Saturday, February 05, 2011

Parliament has the right to decide on ‘women bishops’ (Contribution)

I begin with the BBC’s report of an interesting Early Day Motion (EDM) recently tabled by the Labour MP Frank Field, who is someone I normally greatly admire – if only, for instance, he had been elected Speaker of the House of Commons rather than the present dire incumbent, respect for Parliament would, I am convinced, be appreciably higher than it is.

Frank Field is what is known as a “devout” (which means actually practising) member of the Church of England: and what he has just done adds even more conviction (if that were possible) to my deep thankfulness that I am no longer a member of that remarkable body. 

When I was, I was never really worried by the Church of England’s established status: I just ignored it, and carried on as a Catholic believer within my own little corner of the Anglo-Catholic ghetto. 

But Mr Field’s EDM makes it impossible to ignore the fact that the Establishment of the Church of England is no mere formality.

I am shocked by what Mr Field has done: but I should not have been as surprised as I was. 

He is simply behaving as a convinced English Anglican has a right to behave. This is how the BBC reports Mr Field’s démarche, under the headline: “MPs push case for women bishops”.
A small group of MPs has called on the government to intervene to prevent the Church of England blocking plans to let women be bishops on a “technicality”. Labour ex-minister Frank Field wants to end the Church’s exemption from equality laws on gender discrimination.
He fears this loophole could mean the measure gets overwhelming support in the dioceses but is not passed by the General Synod due to the technicality.

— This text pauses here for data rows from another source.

-- ==== Sys2Proof/Certificates/Slice0/Obligations.lean ====
section
/-! DEFINITION. The statements for the provers. Ports are read as numbers: `portA N s` is `A[N−1:0]`, `portB N s` is `B[N−1:0]`.
`Answers` and `FaultsWith` say the whole next state: the four output ports, and that the input ports and the build parameter
are unchanged. -/

open Sys2Proof Sys2Proof.Machine Sys2Proof.Safety

/-! ### The operation word (30_encoding.md) -/

/-- Every well-formed operation, with every value of its fields, is read back from its own word (R80 to R88). -/
def Obligations.DecodeReadsBackEncode : Prop :=
  ∀ i : Instr, i.wellFormed = true → decode (encode i) = .ok i

/-- A word the decoder accepts is the word of the operation it names, and that operation is well formed: no two words share a
meaning and no bit of a word is dropped (R87, R90). -/
def Obligations.AcceptedWordIsTheEncoding : Prop :=
  ∀ (w : Word) (i : Instr), decode w = .ok i → encode i = w ∧ i.wellFormed = true

/-- The decoder accepts exactly the words that R87 calls legal. -/
def Obligations.LegalExactlyByMaskMatchAndRange : Prop :=
  ∀ w : Word, (∃ i, decode w = .ok i) ↔ LegalWord w

/-- An illegal word is answered with ILLEGAL_OP, whatever the operands hold (R90; 60_exceptions.md R360, R361). -/
def Obligations.IllegalWordRaisesIllegalOp : Prop :=
  ∀ s : State, ¬ LegalWord s.opw → FaultsWith (step s) s 1

/-- Words of the spec's encoding examples (95_test_vectors.md section 2), one of each group of R87 at least. -/
def Obligations.ExampleWordsDecode : Prop :=
  decode 0x00001001#32 = .ok (.iadd .w16 .unsigned) ∧
  decode 0x00003014#32 = .ok (.iadc .w64 .unsigned) ∧
  decode 0x0000C016#32 = .ok (.imulx .w128 .signed) ∧
  decode 0x00039018#32 = .ok (.icvt .w16 .signed .w64) ∧
  decode 0x00000147#32 = .ok (.fadd .s) ∧
  decode 0x0000044B#32 = .ok (.fcvtFF .h .s) ∧
  decode 0x0000024B#32 = .ok (.fcvtFF .d .h) ∧
  decode 0x0000A14C#32 = .ok (.fcvtFI .s .w32 .signed) ∧
  decode 0x0000004D#32 = .ok (.fcvtIF .h .w8 .unsigned) ∧
  decode 0x00000253#32 = .ok (.fge .d)

/-! ### The step -/

/-- A step performs the operation that the word on OPW decodes to, and adds nothing around it (10_state.md R31, R37). -/
def Obligations.StepRunsTheDecodedOperation : Prop :=
  ∀ (s : State) (i : Instr), decode s.opw = .ok i → step s = exec i s

/-- Every request completes in one step with a result or a fault (70_reset_and_hazards.md R398; 10_state.md R31), and no operation
changes the build parameter (10_state.md R39). That the input ports keep their values across the step is the model's choice
(DESIGN CHOICE, log 4). -/
def Obligations.EveryRequestIsAnswered : Prop :=
  ∀ s : State, (∃ t, step s = .next t ∧ SameInputs s t) ∧ ∀ i : Instr, ∃ t, exec i s = .next t ∧ SameInputs s t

Mr Field’s Early Day Motion was signed by six MPs from all three main parties.

They were Liberal Democrat deputy leader Simon Hughes, Labour former Home Secretary David Blunkett, Diana Johnson, Labour ex-minister Stephen Timms, Natascha Engel, and veteran Conservative Sir Peter Bottomley.
In the motion, Mr Field said the General Synod expected to debate the final approval stage in July 2012.

The motion “encourages the House of Bishops to commend the measure as currently drafted; and calls upon Her Majesty’s government to remove any exemptions pertaining to gender under existing equality legislation, in the event that the measure has overwhelming support in the dioceses but fails through a technicality to receive final approval in General Synod”.

The issue of allowing women to become bishops has long been a divisive one in the Church of England.
Well, we all knew that. 

But I think most people supposed that the Church of England alone would decide this matter, that it was more or less self-governing in these enlightened times – that it had, in other words, moved on from the days when Newman could write (in a note in the French edition of his Apologia pro Vita Sua, explaining Anglicanism) that: “This remarkable Church has always been in the closest dependence on the civil power and has always gloried in this.” 

Newman went on to explain that “it has ever regarded the papal power with fear, with resentment and with aversion, and it has never won the heart of the people”. It has, said Newman “either had no opinions, or has constantly changed them… The great principle of the Anglican Church [is] its confidence in the protection of the civil power and its docility in serving it, which its enemies call its Erastianism.”

In Newman’s day, this Erastianism was particularly dear to the Tories: Mr Field has now shown that here at least there has been an advance towards modernity: the Erastianism of the Church of England is now an “all party” concern, uniting Mr Field and Mr Simon Hughes, Mr Blunkett and Sir Peter Bottomley (undoubtedly, if she were still in the Commons, this entente would include his lovely wife Virginia, a great advocate of women’s ordination in her day).

The point is that the C of E’s “docility” before the civil power has always been quietly taken for granted by its hierarchy. If Parliament insists that the legislation be passed in the Synod (and don’t forget that whatever legislation Synod passes has to be rubber-stamped by the civil Parliament over the road, normally a formality), then it will knuckle under, with only a few perfunctory protests here and there.
 
That’s why Mr Field has tabled his EDM: he knows that’s the way things have always been. 

It isn’t always necessarily such a bad thing: when several hundred Anglican priests resigned over women’s ordination in the early 1990s, thereby losing their homes, stipends and vocations at a stroke, Parliament insisted that they receive financial compensation for this involuntary change in their conditions of employment: if the C of E had been a real Church, answerable only to theological principle, rather than a “national institution” (Newman again) answerable to the secular ideological principles of the day, they would, ironically, have left with nothing: in this case, one secular principle (employment  rights) trumped another (the “equality” of women).

So, in the end, maybe Mr Field’s EDM isn’t such a bad thing, after all. At least we know where we all stand. 

The state has the power to insist on “women bishops” in the Church of England, should it care to exercise it. 

It has no such power over the Church of Rome, and it knows it – and so does Mr Field. 

Those Anglicans of a Catholic mind who hope they can maintain intact the illusion that the Church of England is still the ancient Catholic Church of this land, that they can carry on somehow pretending that things are not as they have now once more unmistakeably been shown to be, should take careful note of these things.

And then they should act accordingly.